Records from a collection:

%%

/-- R266 LINE_DUE: the line passes the gate and is handed over, or the frame is aborted. -/
def execLineDue (h : Fin 64) (s : State) : Host.Outcome State Fault Refusal :=
  let i := h.val
  let x := s.hd i
  let g := x.geo
  let y := x.sent
  done (match x.frames with
    | [] => s
    | fr :: _ =>
      if !s.pll 0 ∨ !x.inFrame ∨ g.vAct ≤ y then s
      else
        let s := s.advanceRun (s.lineAt x (g.start + y))
        match x.bank.find? fun b => decide (b.line = y) with
        | none => s.underrun i y
        | some b =>
          let px := gateLine fr g x.cols y b.words
          let pay := linesPayload g px
          let s := s.setHd i { s.hd i with sent := y + 1, bank := x.bank.filter fun a => decide (a.line ≠ y) }
          let s := s.wr (hdP i) HD_STATE_PHASE 2
          let s := s.handOver i g 2 y fr.f fr.rep pay s.time.run
          let s := if g.member then s.crcLine g.canvas (s.frameEpoch i fr) i (g.y + y) g.x b.words else s
          let s := s.lineValue i y fr.f (crc32c (foldBlock i y fr.f ++ pay))
          s.tapLine i y px)

/-! ### Enabling and disabling (R259, R268, R270) -/

/-- The banks that head `h` names, as registry resources. -/
def State.headBanks (s : State) (h : Nat) : List Nat :=
  let p := hdP h
  (bankIdx (s.rd p HD_CFG_BANK0) :: if s.on p HD_CFG_BANK1_EN then [bankIdx (s.rd p HD_CFG_BANK1)] else []).dedup

/-- Enable head `h` (R259, R262, R268). -/
def State.headEnable (s : State) (w : Writer) (h : Nat) : State :=
  let p := hdP h
  let g := s.geoShadow h
  let e := g.engine
  if bit (s.rd 0 SYS_FENCE_A_SO) e then s.enableFenced (0x1000 + h) (0x1100 + e) 0xFFFF w.fid
  else match s.ownCheck (0x1000 + h) (0x1100 + e) w.fid (s.headBanks h) with
  | some s => s
  | none =>
    match s.headJudge h g with
      | some r => s.headRefused h e r 0 0
      | none =>
        let s := s.useSet (s.headBanks h) true
        let s := ((s.commitNow p hdFields).wb p HD_COMMIT_COMMIT false).wb p HDR_CTRL_ENABLE true
        let last := if g.member then (s.cvEngine g.canvas).bind fun e => (s.cv e g.canvas).last else none
        let unshown := match last with
          | some y => [y.n]
          | none => []
        let s := s.setHd h { head0 with geo := g, t0 := s.time.run, hostReady := true, unshown := unshown }
        ((s.wr p HD_STATE_PHASE 4).idleStart e h).outsideCheck h

/-- Disable head `h` (R270, R328). -/
def State.headDisable (s : State) (h : Nat) : State :=
  let p := hdP h
  if !s.enabled p then s
  else
    let c := (s.hd h).geo.canvas
    let s := if (s.hd h).inFrame then s.frameAbort h (s.hd h).sent 1 else s
    let s := s.useSet (s.headBanks h) false
    let s := { (s.wb p HDR_CTRL_ENABLE false) with heads := Store.del h s.heads }
    let s := (s.wr p HD_STATE_PHASE 0).wb p HD_STATE_OUTSIDE false
    let s := match s.chOf h with
      | some (q, k) => s.chStop q k 0
      | none => s
    s.closeCheck c

/-- R270 HEAD_DISABLE. -/
def execHeadDisable (_w : Writer) (h : Fin 64) (s : State) : Host.Outcome State Fault Refusal := done (s.headDisable h.val)

/-! ### Canvas commits, cuts and epochs as the heads see them (R235, R252, R253, R265, R269) -/

/-- R235 CANVAS_COMMIT. -/
def execCanvasCommit (w : Writer) (e : Fin 2) (c : Fin 64) (s : State) : Host.Outcome State Fault Refusal :=
  let was := s.cvOn e.val c.val
  done (if s.pageFenced .cmp e.val then s.fencedWrite w (pg .cmp e.val + 0x400 + 32 * c.val) 2
    else (s.canvasCommit e.val c.val).canvasChanged e.val c.val was)

/-- LDIG and the number of entries of a ledger as it stands in its bay (R380). -/
def State.ledgerDigest (s : State) (led : Option (Nat × Nat)) : Nat × Nat :=
  match led with
  | none => (crc32c [], 0)
  | some l =>
    let n := min 4096 (num (s.bayPeek l.1 0 64) 0xE 2)
    let d := chunks 32 n (s.bayPeek l.1 64 (32 * n))
    (crc32c (d.flatMap fun b => b.take 0x18 ++ (b.drop 0x1C).take 4), n)

/-- Tell the canvas's heads of an epoch: it counts as unshown until a frame from it completes, and fixed timing starts its
frame (R262, R269). -/
def State.epochToHeads (s : State) (c n : Nat) (ok fixed : Bool) : State :=
  (s.headsOf c).foldl (fun s h =>
    let x := s.hd h
    s.setHd h { x with unshown := if ok then x.unshown ++ [n] else x.unshown, fixedDue := if fixed then some n else x.fixedDue }) s

/-- r_n of a direct canvas (R253, R269): with the ledger committed (`led`: its writes are acknowledged) the tiles are written, the heads start from
the direct stream, and the output bay commits once its writes are acknowledged. With the ledger not committed no tile is written, and the epoch is missed (log entry 177). -/
def State.directReady (s : State) (e c : Nat) (x : EpochSt) (ack : Option Nat) (led : Bool) : State :=
  let s := s.advanceTo x.ready
  let s := s.setCv e c { s.cv e c with begun := (s.cv e c).begun.drop 1 }
  match x.miss, x.out, x.led with
  | none, some o, some d =>
    if !led then ((s.epochMissed e c x.n 4 1).setCv e c { s.cv e c with drains := (s.cv e c).drains ++ [x] }).epochToHeads c x.n
      false true
    else
      let i := 2 * c + x.n % 2
      let s := match Store.find i s.directs with
        | some y => { s with directs := Store.put i { y with ready := true } s.directs }.composeWrite e o (x.n % 2 ^ 32) x.size.1 x.size.2 y.rows
        | none => s
      let s := (s.crcReady c x.n x.wcrc x.size).epochToHeads c x.n true true
      let (hold, s) := s.epochHold e c
      match ack with
      | some a =>
        if hold ≤ a then (s.admitRelease x).epochDo e c x o d (a - hold)
        else s.setCv e c { s.cv e c with drains := (s.cv e c).drains ++ [{ x with direct := true }] }
      | none => s.setCv e c { s.cv e c with drains := (s.cv e c).drains ++ [{ x with direct := true }] }
  | r, _, _ => ((s.epochMissed e c x.n (r.getD 4) 1).epochRelease x).epochToHeads c x.n false true

/-- R252 EPOCH_COMMIT: r_n of the oldest epoch begun. `ack`: ns before r_n at which its last write was acknowledged; `led`: a
direct canvas's ledger write is acknowledged. An epoch passed by a step is missed already; its r_n remains (R265). -/
def execEpochCommit (e : Fin 2) (c : Fin 64) (ack : Option Nat) (led : Bool) (s : State) : Host.Outcome State Fault Refusal :=
  let e := e.val
  let c := c.val
  done (match (s.cv e c).begun with
    | [] => s
    | x :: _ =>
      if x.miss = some 5 then
        ((s.advanceTo x.ready).setCv e c { s.cv e c with begun := (s.cv e c).begun.drop 1 }).reachHeads e c x.size
          |>.closeCheck c
      else
      let dig := s.ledgerDigest (if x.miss.isSome then none else x.led)
      let sum := fun (s : State) (missed : Bool) =>
        s.epochSum c (b2n missed + 2 * b2n (s.crcHeld c)) dig.2 x.n dig.1 x.wcrc
      if (s.cvAct e c).direct && s.cvOn e c then
        let s := (s.directReady e c x ack led).reachHeads e c x.size
        sum s (x.miss.isSome || !led)
      else
        let r := s.epochReady e c ack
        let s := if r.1 && r.2.cvOn e c then (r.2.crcReady c x.n x.wcrc x.size).epochToHeads c x.n true false else r.2
        ((sum s (!r.1)).reachHeads e c x.size).closeCheck c)

/-- R252 EPOCH_WRITES_DRAIN: the outstanding writes of the oldest missed epoch complete, and its bays and ADMIT holds go; a direct
epoch's output bay commits (R253). -/
def execEpochWritesDrain (e : Fin 2) (c : Fin 64) (s : State) : Host.Outcome State Fault Refusal :=
  let e := e.val
  let c := c.val
  done (match (s.cv e c).drains with
    | [] => s
    | x :: t =>
      let s := s.setCv e c { s.cv e c with drains := t }
      match x.direct, x.out, x.led with
      | true, some o, some d => if s.cvOn e c then (s.admitRelease x).epochDo e c x o d 0 else s.epochRelease x
      | _, _, _ => s.epochRelease x)

end Sys2Proof.Machine
end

%%

**What is needed:** Copy out only the lines running from the beginning of the data to the line with "let s := s.handOver", both ends included.

**Response to this exercise:**
/-- R266 LINE_DUE: the line passes the gate and is handed over, or the frame is aborted. -/
def execLineDue (h : Fin 64) (s : State) : Host.Outcome State Fault Refusal :=
  let i := h.val
  let x := s.hd i
  let g := x.geo
  let y := x.sent
  done (match x.frames with
    | [] => s
    | fr :: _ =>
      if !s.pll 0 ∨ !x.inFrame ∨ g.vAct ≤ y then s
      else
        let s := s.advanceRun (s.lineAt x (g.start + y))
        match x.bank.find? fun b => decide (b.line = y) with
        | none => s.underrun i y
        | some b =>
          let px := gateLine fr g x.cols y b.words
          let pay := linesPayload g px
          let s := s.setHd i { s.hd i with sent := y + 1, bank := x.bank.filter fun a => decide (a.line ≠ y) }
          let s := s.wr (hdP i) HD_STATE_PHASE 2
          let s := s.handOver i g 2 y fr.f fr.rep pay s.time.run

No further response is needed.